I know we cannot have a panacea for everybody but we need to improve the health services. Good work is being done. I returned ten minutes ago from the Mater Private Hospital. Appointments are kept there without queues of people on trolleys. It useful to see how a private institution can be run. I do not know about its profitability but it is run efficiently. I have been there several times. I left here at 2.30 p.m. and am back with my procedure completed. That is how the service should be run. I have spoken to the Minister about this. He set up a so-called dynamic team to deal with the trolley crisis but I believe the wrong people were on it. Consultants, GPs and unions were represented on it. Certainly they have to negotiate but not on the strategic committee. It should involve front-line managers. The Minister told me Grace Rothwell from South Tipperary General Hospital was on it. There could not be a better person on it. That is the sort of person the Minister needs, not the vested interests. I am surprised at the Minister for allowing that to happen. Front-line managers and workers are the only people who know how to clear the backlog.

Hospital rounds should be changed to much earlier in the mornings in order to free up beds.

A relative of a patient in Cork University Hospital contacted me last week because ten days after finishing his treatment he could not get home. There was no taxi service. If they used an ambulance to bring him home they would have a free bed. I could not understand the logic of waiting ten days to get home. I contacted the manager in South Tipperary but she said it was a matter for Cork University Hospital, and rightly so, but there should be joined-up thinking. A person should not be waiting for ten days to get transport home. That is totally farcical. I see that the Minister, Deputy Fitzgerald, looked at the Minister, Deputy Varadlar, as if to say "Is that fellow raving again?", but I am not. I can give the Minister the details but it should not be happening. I have the details on my email database and the reply as well.

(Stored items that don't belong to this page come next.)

/-! ### Effects (R47) -/

/-- Write own scratchpad for an engine: the compute engine's stores become visible later (R68); the store engine's bytes
count in its stream (R293). -/
def engineStore (s : State) (c : Nat) (e : Engine) (off : Nat) (bs : List Byte) : State :=
  match e with
  | .compute => modCore s c fun k => { k with stores := k.stores ++ [⟨off, bs, s.clock.cycle⟩] }
  | .fetch => spadWrite s c (.engine .fetch) off bs
  | .store => creditStream (spadWrite s c (.engine .store) off bs) s.fabric.devaddr.toNat c bs.length

/-- The reader of own scratchpad for an engine. -/
def engineRd (s : State) (c : Nat) (e : Engine) : Rd := if e = .compute then ownRd s c else bankRd s c (.engine e)

/-- Append to an engine's stream. -/
def enqueueStream (s : State) (c : Nat) (e : Engine) (i : StreamItem) : State :=
  modEng s c e fun g => { g with streams := g.streams ++ [i] }

/-- The lanes of 16 queue entries (R58). -/
def entryLanes (es : List (List Byte)) : List (Nat × W32) :=
  let bs := (es.map (padTo 64)).flatten
  (List.range 256).map fun i => (i, BitVec.ofNat 32 (numAt bs (4 * i) 4))

/-- The 256 lanes in a kilobyte. -/
def byteLanes (bs : List Byte) : List (Nat × W32) := (List.range 256).map fun i => (i, BitVec.ofNat 32 (numAt bs (4 * i) 4))

/-- The effect of a slot at time n, and the register write that it sends on its way. -/
def runEffect (s : State) (c : Nat) (e : Engine) (n : Nat) (st : Staged) : State × Option RegWrite :=
  let k := coreOf s c
  let g := engOf k e
  let im := fun (r : Reg) => dVal k e r
  match st.effect with
  | .nop => (s, none)
  | .notTaken => (s, none)
  | .write w => (s, some w)
  | .jump _ link => (s, link.map fun l => .x l.1 l.2)
  | .stop => (modEng s c e fun g => { g with run := .stopped }, none)
  | .load rd off m => (s, some (.x rd (BitVec.ofNat 64 ((engineRd s c e).num off.toNat m))))
  | .store off bs => (engineStore s c e off.toNat bs, none)
  | .csrr rd off => (modCore s c fun k => coreRegRead k off.toNat, some (.x rd ((coreReg s c off.toNat).getD 0)))
  | .qwait _ _ => (s, none)
  | .qpop q vd =>
    let es := queueAt k q
    (modCore s c fun k => setQueue k q (es.drop 16), some (.v vd (entryLanes (es.take 16))))
  | .qpush q bs => (modCore s c fun k => setQueue k q (queueAt k q ++ chunks 64 bs), none)
  | .qfetch q d =>
    let s := registerMany s c (.engine e) (tensorRange s c (Desc.of (im d)) false)
    (pumpFetch (enqueueStream (cacheStart s c (Desc.of (im d))) c e (.move { q := q, image := im d })) c, none)
  | .qstore q d =>
    let s := registerMany s c (.engine e) (tensorRange s c (Desc.of (im d)) true)
    (enqueueStream s c e (.move { q := q, image := im d }), none)
  | .qdrain q off m =>
    let es := queueAt k q
    let s := modCore s c fun k => setQueue k q (es.drop m)
    (engineStore s c e off.toNat ((es.take m).map (padTo 64)).flatten, none)
  | .vld vd off => (s, some (.v vd (byteLanes ((engineRd s c e).bytes off.toNat 1024))))
  | .dld d off => (s, some (.d d ((engineRd s c e).bytes off.toNat 128)))
  | .dbase d base => (s, some (.d d (patchBytes (im d) 0 (leBytes 8 base.toNat))))
  | .twait t x =>
    let s := if e = .compute then modCore s c fun k => waitedChains k t else s
    (if yields k e x then modCore s c fun k => { k with voided := true } else s, none)
  | .tsig t m _ =>
    if e = .store ∧ (!g.streams.isEmpty ∨ !storesDone s c) then (enqueueStream s c e (.signal t m g.pc), none)
    else match translate s c t with
      | some p => (signalTally s c e g.pc p m t, none)
      | none => (s, none)
  | .tsigR a b =>
    if e = .store ∧ (!g.streams.isEmpty ∨ !storesDone s c) then (enqueueStream s c e (.remote a b g.pc), none)
    else (sendCounted s c e g.pc a b, none)
  | .trd rd t => (s, some (.x rd (BitVec.ofNat 64 (((translate s c t).map (tallyAt s)).getD 0))))
  | .farr t f => (arrive s c e g.pc t f, none)
  | .bwait _ => (s, none)
  | .brd rd => (s, some (.x rd (beatW s)))
  | .wld d1 patch t => (startLoad s c n (im d1) (patch.map im) t, none)
  | .pass op d1 ctl => (startPass s c n op (im d1) none ctl, none)
  | .pred d1 d2 ctl => (startPass s c n 0x29 (im d1) (if bit ctl 23 then some (im d2) else none) ctl, none)
  | .sel d1 d2 ctl => (startSel s c n (im d1) (im d2) (im (wslotOf ctl)) ctl, none)
  | .isect d1 d2 ctl => (startIsect s c n (im d1) (im d2) ctl, none)
  | .drain d1 d2 ctl t => (startDrain s c n (im d1) (im d2) ctl t none, none)
  | .accrd vd set x => (s, some (.v vd (accrdLanes k set x.toNat)))
  | .accclr set => (modCore s c fun k => clearSet k set, none)
  | .turn d1 d2 ctl t => (turnIssue s c (im d1) (im d2) ctl t, none)
  | .movGo a b => (goChan s (chanNo s c a) b, none)
  | .movRing a b => (bindRing s (chanNo s c a) b, none)
  | .movAbort a => (abortChan s (chanNo s c a) 1, none)
  | .chain d1 d2 d3 ctl t => (chainIssue s c (im d1) (im d2) (im d3) d3.val ctl t, none)
  | .herd op d1 ctl t => (herdIssue s c op (im d1) ctl t, none)
  | .kiln op off t => (kilnIssue s c op e off t, none)

/-- The register a write goes to; none for x0 and p0, whose writes are discarded (R49). -/
def writeName : RegWrite → Option RegName
  | .x r _ => if r = 0 then none else some (.x r)
  | .v r _ => some (.v r)
  | .p r _ => if r = 0 then none else some (.p r)
  | .d r _ => some (.d r)

/-- A result goes on its way: readable `lat` later (R28). -/
def addPend (s : State) (c : Nat) (e : Engine) (n lat : Nat) (w : RegWrite) : State :=
  match writeName w with
  | none => s
  | some r => modEng s c e fun g => { g with pend := g.pend ++ [{ name := r, ready := n + lat, write := w }] }

/-- One slot takes effect. -/
def runSlotEffect (s : State) (c : Nat) (e : Engine) (n : Nat) (st : Staged) : State :=
  match runEffect s c e n st with
  | (s, none) => s
  | (s, some w) => addPend s c e n st.lat w

/-- The slots of a bundle take effect in order. -/
def runSlots (c : Nat) (e : Engine) (n : Nat) : List Staged → State → State
  | [], s => s
  | st :: t, s => runSlots c e n t (runSlotEffect s c e n st)

/-- The target of a bundle's taken branch or jump. -/
def jumpOf (b : List Staged) : Option Int :=
  (b.filterMap fun st => match st.effect with | .jump t _ => some t | _ => none).head?

/-- The engine moves to its next bundle: after a taken branch its delay issue, then the target (R53), in interlocked mode three
cycles after the branch (R65, Table 1.3). -/
def nextBundle (b : List Staged) (n : Nat) (g : Eng) : Eng :=
  { g with idx := g.idx + 1
           pc := match g.delay with | some t => t | none => g.pc + 1
           delay := match g.delay with | some _ => none | none => jumpOf b
           target := if g.delay.isNone ∧ (jumpOf b).isSome then n + 3 else g.target
           divUntil := if b.any isDivide then n + 18 else g.divUntil }

/-- The cycles of a bundle's lines that have been served while it was held (R69). -/
def servedOf : Option Held → Nat
  | some h => if h.cause = .bank then h.served else 0
  | none => 0

/-- A bundle that passed its checks and is not held issues at time n: the ports of its last lines, its effects, the rows it
brings to the array, the next bundle; the core reports when it was its last `stop` (R47, R67, R69, R134, R379). DEDUCED, log entry 26. DEDUCED, log entry 46. -/
def completeBundle (s : State) (c : Nat) (e : Engine) (n served : Nat) (b : List Staged) : State :=
  let s0 := s
  let s := modCore s c fun k => claim k s.clock.cycle (.engine e) (portRound served (bundlePorts s c e n b))
  let s := runSlots c e n b s
  let s := if e = .compute then readRows s c n else s
  let s := modEng s c e (nextBundle b n)
  if b.any fun st => st.effect = .stop then reportStopped s0 s s (ctxOf (coreOf s c)) else s

/-- A bundle that the banks hold: refused, it asks again in the next cycle; else the lines of this cycle are served and it
waits for those of the next (R67, R69). Answers the state and the cycles served so far. -/
def bankTurn (s : State) (c : Nat) (e : Engine) (n served : Nat) (b : List Staged) : Nat × State :=
  let r := askPorts s c (.engine e) (portRound served (bundlePorts s c e n b))
  (if r.1 then served + 1 else served, r.2)

/-- The bundle waits: since when is kept while the cause stays the same (R33, R375). -/
def holdBundle (s : State) (c : Nat) (e : Engine) (w : WaitCause) (b : List Staged) (old : Option Held) (served : Nat := 0) : State :=
  let since := match old with
    | some h => if h.cause = w then h.since else s.clock.beat
    | none => s.clock.beat
  modEng s c e fun g => { g with held := some { cause := w, bundle := b, since := since, cyc := s.clock.cycle, served := served } }

/-- A bundle waits for what holds it: at the banks, or among the registrations that wait (R69, R84). -/
def waitBundle (s : State) (c : Nat) (e : Engine) (n : Nat) (w : WaitCause) (b : List Staged) (old : Option Held) : State :=
  if w = .bank then
    let r := bankTurn s c e n (servedOf old) b
    holdBundle r.2 c e w b old r.1
  else if w = .range then holdBundle (queueRanges s c e b) c e w b old
  else holdBundle s c e w b old

/-- What is due in the array by time n: drain slots whose reads come before it, then result rows that have become readable: a
row that lands in the issue of a drain's read is not seen by it (R127, R197, R204). -/
def arrayDue (s : State) (c : Nat) (n : Nat) : State :=
  let fuel := (coreOf s c).drains.foldl (fun a d => a + d.costs.length + 1) 1
  modCore (drainDue fuel s c n) c fun k => landRows k n s.clock.cycle

/-- What is due by time n happens before the bundle is looked at: loads that have become swappable, the array's work, results
that have become readable (R28, R127, R131, R204). -/
def bringDue (s : State) (c : Nat) (e : Engine) (n : Nat) : State :=
  let s := if e = .compute then arrayDue (matureLoad s c n) c n else s
  modCore s c fun k => settle k e n

/-- Issue a bundle, hold it, or stop the core on what its checks find (R33, R41). A fault found earlier in a unit stops
the core here (R41). DEDUCED, log entry 46. -/
def issueBundle (s : State) (c : Nat) (e : Engine) (b : List Staged) (old : Option Held) : State :=
  if (coreOf s c).stopNext then stopCore s c
  else
    let n := engTime s (coreOf s c) e
    let s := bringDue s c e n
    if (coreOf s c).stopNext then stopCore s c
    else
      let chk := scheduled (coreOf s c) e
      match (if chk then none else interlockWait s c e n b) with
      | some w => holdBundle s c e w b old
      | none =>
        match lowest (bundleFlts s c e chk n b) with
        | some f => coreFault s c (f.toRec (engKind e))
        | none =>
          match bundleWait s c e n (servedOf old) b with
          | some w => waitBundle s c e n w b old
          | none => completeBundle s c e n (servedOf old) b

/-- Whether an engine takes a slot: it runs, holds no bundle, and the slot follows those of its bundle in order. DEDUCED, log entry 26. -/
def takes (k : Core) (st : Staged) : Bool :=
  let g := engOf k st.slot.eng
  !k.faulted && g.run == .running && g.held.isNone && g.staged.all fun q => decide (q.place.val < st.place.val)

/-- The opcodes of the S, V and T slots that have an instruction (Tables 2.4 to 2.9). -/
def definedOpcodes (place : Fin 3) : List Nat :=
  if place = 0 then
    (List.range 0x12) ++ [0x13, 0x14, 0x15, 0x16, 0x17, 0x18, 0x19, 0x1E, 0x1F] ++ (List.range 8).map (0x20 + ·)
      ++ [0x30, 0x31, 0x32, 0x33, 0x38, 0x3E]
  else if place = 1 then
    (List.range 9) ++ [0x11, 0x13, 0x14, 0x15, 0x16, 0x20, 0x21, 0x22, 0x28, 0x29, 0x2A, 0x30, 0x31, 0x38]
      ++ (List.range 5).map (0x3C + ·)
  else
    (List.range 7) ++ [0x08, 0x09, 0x0C, 0x0D, 0x10, 0x11, 0x12, 0x13, 0x14, 0x15, 0x18, 0x19, 0x20, 0x21]
      ++ (List.range 7).map (0x24 + ·) ++ [0x2C, 0x2D, 0x2E, 0x30, 0x34, 0x35, 0x36, 0x40, 0x48, 0x49, 0x4A, 0x4B]
      ++ (List.range 7).map (0x50 + ·)

/-- A slot as its opcode bits say: the command's instruction, a no-op (R47), or an opcode that no instruction of the slot
has (R46). -/
def Staged.encoded (st : Staged) : Staged :=
  match st.slot.opc with
  | none => st
  | some o =>
    if o = 0 then { place := st.place, slot := st.slot, opcode := 0, effect := .nop }
    else if o.toNat ∈ definedOpcodes st.place then st
    else { place := st.place, slot := st.slot, opcode := o.toNat, badEnc := true, effect := .nop }

/-- A slot reaches its engine: it waits for the rest of its bundle, or the bundle comes to issue. DEDUCED, log entry 26. -/
def offer (s : State) (st0 : Staged) : State :=
  let st := st0.encoded
  let c := st.slot.core.val
  let e := st.slot.eng
  if !takes (coreOf s c) st then s
  else if st.slot.more then modEng s c e fun g => { g with staged := g.staged ++ [st] }
  else
    let b := (engOf (coreOf s c) e).staged ++ [st]
    issueBundle (modEng s c e fun g => { g with staged := [] }) c e b none

/-- A held bundle comes to issue again. DEDUCED, log entry 60. -/
def retryHeld (s : State) (c : Nat) (e : Engine) : State :=
  match (engOf (coreOf s c) e).held with
  | none => s
  | some h => issueBundle (modEng s c e fun g => { g with held := none }) c e h.bundle (some h)

/-- A held bundle of a given cause comes to issue again. -/
def retryIf (p : WaitCause → Bool) (s : State) (c : Nat) (e : Engine) : State :=
  match (engOf (coreOf s c) e).held with
  | none => s
  | some h => if p h.cause then retryHeld s c e else s

/-- Every engine of a core tries again what `p` says. DEDUCED, log entry 60. -/
def retryCore (p : WaitCause → Bool) (s : State) (c : Nat) : State :=
  [Engine.compute, .fetch, .store].foldl (fun s e => retryIf p s c e) s

end Sys2Proof.Machine
end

We have seen the situation concerning GPs in Tipperary. I attended a public meeting 18 months ago and we saw an excellent GP, Dr. Paddy Davern in Tipperary town, who is now in Doha or Saudi Arabia. His wife is a nurse and they have a young family. He was a very good doctor with some specialties and had a great practice but he could not make it viable. The Minister knows as well as I do that GPs are under siege. During the health crisis people were discharged quickly when Trolley Watch announced figures in our hospital in South Tipperary. That was the answer to get rid of those waiting lists, but people were being sent home too early. As a result, that night they were looking for Caredoc or were in the GP's surgery the next morning. The Minister is creating the backlog, pushing people back and forth, but they are not being serviced.

Some great treatments happened in South Tipperary General Hospital and I want to praise the management and staff there and in other hospitals too. Once a person gets into the system some excellent treatments are carried out with good recovery rates and compassionate care, which is what it is all about. However, we need to have some kind of sensible management. Front-line staff must be supported but we should get rid of about four layers of middle management. When the health boards were amalgamated we were told it would be like manna from heaven. The former Taoiseach, Bertie Ahern, said he was going to disband them and the former Minister for Health, Deputy Brian Cowen, may have said something similar. They have not been disbanded, however, and even if they were, nobody lost any positions. There were no job losses, so that is where the fat is.

I am tired of saying it. When matrons ran the hospitals there was no RSA and various other bad conditions. We now have a plethora of mangers in charge of beds, wards, floors, hygiene and day therapy. They are going around with flip charts to conferences and having case meetings about things. It is a joke.